For large parts of history, Europe was the dominating power in international politics. Since World War II, most of Europe has continued in that role as part of the U.S.-led Western world. Now, this basic historical truth is slowly coming to an end, and a new scenario looms: one where Europe is not a pillar of world affairs but a territory that risks being pulled asunder between the United States and Asia.
Most Europeans have no political instinct for what it means to be in such a geopolitical quagmire. But with the emergence of a new world order that takes its cues more from the power games played out in Asia than from those in Europe, they might soon be forced to rethink. How can Europe avoid ending up in the undesirable position of being trapped between two rival blocs struggling for dominance?
Europe can learn from its own history and from its politics of today. Being part of a geopolitical buffer zone is the most dangerous and most politically volatile position a country can be in. Poland knows this better than most. Germany, too, has memories of being a disputed territory during the Cold War (and, much earlier, during the Thirty Years' War).
Most recently, Ukraine, Moldova, and Georgia have been feeling the pain of being squeezed between Europe and Russia, two blocs that are not just rival powers but also representatives of different mentalities and political cultures.
Historically, resilient countries, such as Poland and Georgia, have typically tried to get out of their geopolitical traps, with mixed success. Less resilient states, such as Ukraine and Moldova, have often aligned themselves with the status quo, partly because they have lacked the power to make their own decisions, and partly because that has allowed them to keep the internal peace in societies that are economically and culturally on the brink.
What does this mean for Europe in the Asian century? As China emerges as a new political center of gravity in Asia, its desire to influence European affairs increases. That is because it is politically interesting for Beijing to have a say in a rich, innovative, and productive market such as Europe.
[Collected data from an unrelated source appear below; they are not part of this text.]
@[simp] theorem fmod_rm (m : FMod) : (Encode.fmod m).extractLsb' 0 3 = Encode.rm m.rm := (fmod_bits m).1
@[simp] theorem fmod_nega (m : FMod) : (Encode.fmod m).getLsbD 3 = m.nega := (fmod_bits m).2.1
@[simp] theorem fmod_negb (m : FMod) : (Encode.fmod m).getLsbD 4 = m.negb := (fmod_bits m).2.2.1
@[simp] theorem fmod_negc (m : FMod) : (Encode.fmod m).getLsbD 5 = m.negc := (fmod_bits m).2.2.2.1
@[simp] theorem fmod_abs (m : FMod) : (Encode.fmod m).getLsbD 6 = m.abs := (fmod_bits m).2.2.2.2.1
@[simp] theorem fmod_sat (m : FMod) : (Encode.fmod m).getLsbD 7 = m.sat := (fmod_bits m).2.2.2.2.2

@[simp] theorem fmod_nega' (m : FMod) : (Encode.fmod m)[3] = m.nega := (fmod_bits m).2.1
@[simp] theorem fmod_negb' (m : FMod) : (Encode.fmod m)[4] = m.negb := (fmod_bits m).2.2.1
@[simp] theorem fmod_negc' (m : FMod) : (Encode.fmod m)[5] = m.negc := (fmod_bits m).2.2.2.1
@[simp] theorem fmod_abs' (m : FMod) : (Encode.fmod m)[6] = m.abs := (fmod_bits m).2.2.2.2.1
@[simp] theorem fmod_sat' (m : FMod) : (Encode.fmod m)[7] = m.sat := (fmod_bits m).2.2.2.2.2

/-- MOD of a special function, and MOD with a rounding mode alone. -/
@[simp] theorem negAbs_mk (op : BitVec 8) (fn pg la fl : BitVec 4) (d a b c : BitVec 8) (n s : Bool) (i : Word) :
    Decode.negAbs ⟨op, fn, pg, la, fl, d, a, b, c, w01 (Encode.negAbs n s) i⟩ = .ok (n, s) := by
  simp only [Decode.negAbs, Raw.modBits, w01_mod]
  cases n <;> cases s <;> decide

@[simp] theorem modRm_high (r : Rm) : (0#5 ++ Encode.rm r).extractLsb' 3 5 = 0 := by cases r <;> decide
@[simp] theorem modRm_low (r : Rm) : (0#5 ++ Encode.rm r).extractLsb' 0 3 = Encode.rm r := by cases r <;> decide
@[simp] theorem scope_group : Encode.scope .group = 0 := rfl
@[simp] theorem idxOf_vec (n : Fin 192) : idxOf 192 (Encode.vec n) = some n := vecOf_vec n
theorem slot_mod (n : Nat) (h : n < 5) : n % 8 = n := by omega

/-! ## Operands that an instruction accepts -/

@[simp] theorem src_of_pair {a : Src} (h : WellFormed.pair a = true) : srcOf (Encode.src a) = some a :=
  srcOf_src a (by cases a <;> first | rfl | exact Bool.noConfusion h)
theorem src_of_reg {a : Src} (h : WellFormed.reg a = true) : srcOf (Encode.src a) = some a :=
  srcOf_src a (by cases a <;> first | rfl | exact Bool.noConfusion h)
theorem src_of_squad {a : Src} (h : WellFormed.squad a = true) : srcOf (Encode.src a) = some a :=
  srcOf_src a (by cases a <;> first | rfl | exact Bool.noConfusion h)
theorem src_of_uni {a : Src} (h : WellFormed.uni a = true) : srcOf (Encode.src a) = some a :=
  srcOf_src a (by cases a <;> first | rfl | exact Bool.noConfusion h)
theorem src_of_uniZ {a : Src} (h : WellFormed.uniZ a = true) : srcOf (Encode.src a) = some a :=
  srcOf_src a (by cases a <;> first | rfl | exact Bool.noConfusion h)
theorem src_of_either {a : Src} (h : WellFormed.reg a = true ∨ a = .lane) : srcOf (Encode.src a) = some a := by
  rcases h with h | h
  · exact src_of_reg h
  · rw [h]; exact srcOf_lane
theorem src_of_ssize {z : Size} {a : Src} (h : WellFormed.ssize z a = true) : srcOf (Encode.src a) = some a :=
  srcOf_src a (by cases z <;> cases a <;> first | rfl | exact Bool.noConfusion h)
theorem src_of_farC {z : FarOp} {a : Src} (h : WellFormed.farC z a = true) : srcOf (Encode.src a) = some a :=
  srcOf_src a (by cases z <;> cases a <;> first | rfl | exact Bool.noConfusion h)

theorem src_ne_imm {a : Src} (h : WellFormed.src a = true) : Encode.src a ≠ 0xFE := by
  intro e
  have k := srcOf_src a h
  rw [e, srcOf_rest _ (by decide)] at k
  revert k; simp

theorem imm_of_src {a : Src} (h : WellFormed.src a = true) : Encode.imm a = 0 := by
  cases a <;> simp_all [WellFormed.src, Encode.imm]

/-- B, or the immediate in its place (R51, R53). -/
@[simp] theorem srcB_mk (op : BitVec 8) (fn pg la fl : BitVec 4) (d a c m : BitVec 8) (b : Src) :
    Decode.srcB ⟨op, fn, pg, la, fl, d, a, Encode.src b, c, w01 m (Encode.imm b)⟩ = .ok b := by
  cases h : WellFormed.src b with
  | false =>
    cases b <;> simp_all [WellFormed.src, Decode.srcB, Encode.src, Encode.imm, Raw.immBits]
  | true =>
    rw [Decode.srcB, if_neg (src_ne_imm h)]
    simp [Raw.immBits, imm_of_src h, Decode.noImm, Decode.need, Decode.src, Decode.get, srcOf_src b h, bind, Except.bind]

/-- The source A, or the immediate with A zero (R115). -/
@[simp] theorem srcAI_mk (op : BitVec 8) (fn pg la fl : BitVec 4) (d c m : BitVec 8) (a : Src) :
    Decode.srcAI ⟨op, fn, pg, la, fl, d, Encode.aOr a, Encode.bOr a, c, w01 m (Encode.imm a)⟩ = .ok a := by
  cases h : WellFormed.src a with
  | false =>
    cases a <;> simp_all [WellFormed.src, Decode.srcAI, Encode.aOr, Encode.bOr, Encode.imm, Raw.immBits, Decode.zero8, Decode.need,
      bind, Except.bind]
  | true =>
    have ha : Encode.aOr a = Encode.src a := by cases a <;> simp_all [WellFormed.src, Encode.aOr]
    have hb : Encode.bOr a = 0 := by cases a <;> simp_all [WellFormed.src, Encode.bOr]
    rw [Decode.srcAI, ha, hb]
    simp [Raw.immBits, imm_of_src h, Decode.noImm, Decode.zero8, Decode.need, Decode.src, Decode.get, srcOf_src a h, bind, Except.bind]

theorem cvtOps_src {op : CvtOp} {d : Dst} {a : Src} (h : WellFormed.cvtOps op d a = true) : srcOf (Encode.src a) = some a := by
  cases op <;> first
    | exact src_of_pair (Bool.and_eq_true_iff.mp h).1
    | exact srcOf_src a (Bool.and_eq_true_iff.mp h).1

/-- SETSR's word gives the instruction of its register (R324). -/
theorem setsr_mk (g : Guard) (sr : SReg) (a : Src) (ha : srcOf (Encode.src a) = some a) :
    Decode.setsr ⟨0xE4, 0, Encode.guard g, 0, 0, 0, Encode.src a, 0, 0, w5 0 (Encode.sreg sr) 0 (Encode.bit1 (Decode.privSReg sr))⟩ g =
      match sr with
      | .amask => .ok (.setsrAmask g a)
      | .lpc => .ok (.setsrLpc g a)
      | x => .ok (.setsr g x a) := by
  simp only [Decode.setsr, noFn, noFl, noLa, zero8, need, Decode.get, Decode.src, Decode.f5, Raw.rest5, Raw.num, Raw.sreg, Raw.region, Raw.priv, w5_num, w5_sreg, w5_rest, w5_region, w5_priv, sregOf_sreg, ha]
  simp only [bind, Except.bind]
  cases sr <;> rfl

end Sys2Proof.Laws
end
But it is also because stronger Chinese influence in Europe weakens the U.S. empire and Washington's normative (and military) dominance of world affairs.
At the same time, the United States, while still keen to preserve some basic stability across the Atlantic, has less and less interest in its cousins in the Old World. America needs to focus more on Asia, and Americans have a decreasing understanding of the strange ways of the Europeans, who refuse to be the transatlantic partners America thinks they should be.
In the emerging power rivalry between China and the United States, Europe could become a territory torn between the economic lure of Asia and its own traditional ties with America. In the worst case, Europe could end up being a very big Ukraine. And just like Ukraine, Europe could then be forced to make terrible choices between two blocs that would tear it apart.
To be sure, such a scenario is perhaps simplistic, and it is certainly not just around the corner. But some of its building blocks are already in place: a weakened U.S. interest in European affairs, an increased Chinese presence and political investment in Europe, and diminishing European aspirations and capabilities on the global stage. Domestically, Europe suffers from weak demographics, stalling economic strength, vanishing military power, and more and more signs of political atomization.
For two generations now, since the end of World War II, Europeans have no longer been in a position to decide autonomously where they belong in world politics. Luckily, they found a fairly benign hegemon after 1945, the United States, who would go to great lengths to keep them safely protected in the Western camp.
Europe has made substantial contributions to this geopolitical positioning, not least by pacifying itself at home through the European Union. But as an independent player at the geopolitical level, it has long ceased to exist. Europe depends on the United States for its security, and even for its internal stability, whether it likes it or not.
The trouble is, of course, that America itself is relatively weaker today and finds the massive subsidy it pays into the European security market increasingly burdensome. If that subsidy disappears or becomes too weak to make a decisive difference, Europe's position in the free Western world is at stake.
So, if Europe wants to avoid becoming an in-between territory in the foreseeable future, it must start to fight for its attachment to the West. Luckily, it has many tools at the ready to do so.
Europeans can invest in closer economic ties with the United States by embracing transatlantic free trade, or in closer military ties by engaging through NATO. Europe can relieve America of some of its duties as a global provider of stability by becoming a more capable foreign policy player in its wider neighborhood. Europeans can increase their own resilience by reforming their sclerotic economies and their budding but flawed democracy.
Europe can prepare itself psychologically for future conflicts by developing a strategic mind-set for the Asia-dominated era the world is entering. And it can prepare geopolitically by investing in Asia's political architecture and by realizing that Asia is more than just China.
So far, Europeans have not taken any of these steps decidedly enough. Europeans do not yet feel the pain because the transatlantic relationship is still halfway functioning and China's political investment in Europe is in its early stages. The future of China itself is also much less certain than it looks, with domestic stability increasingly at risk.
Yet Europe should take a good look at its own history and at its Eastern neighborhood today to understand the dangers of being in an in-between position. In Ukraine, Moldova, and Georgia today, just as in Poland, Germany, and elsewhere in the past, there are lessons to be learned for the geopolitical struggles that Europe might face soon enough.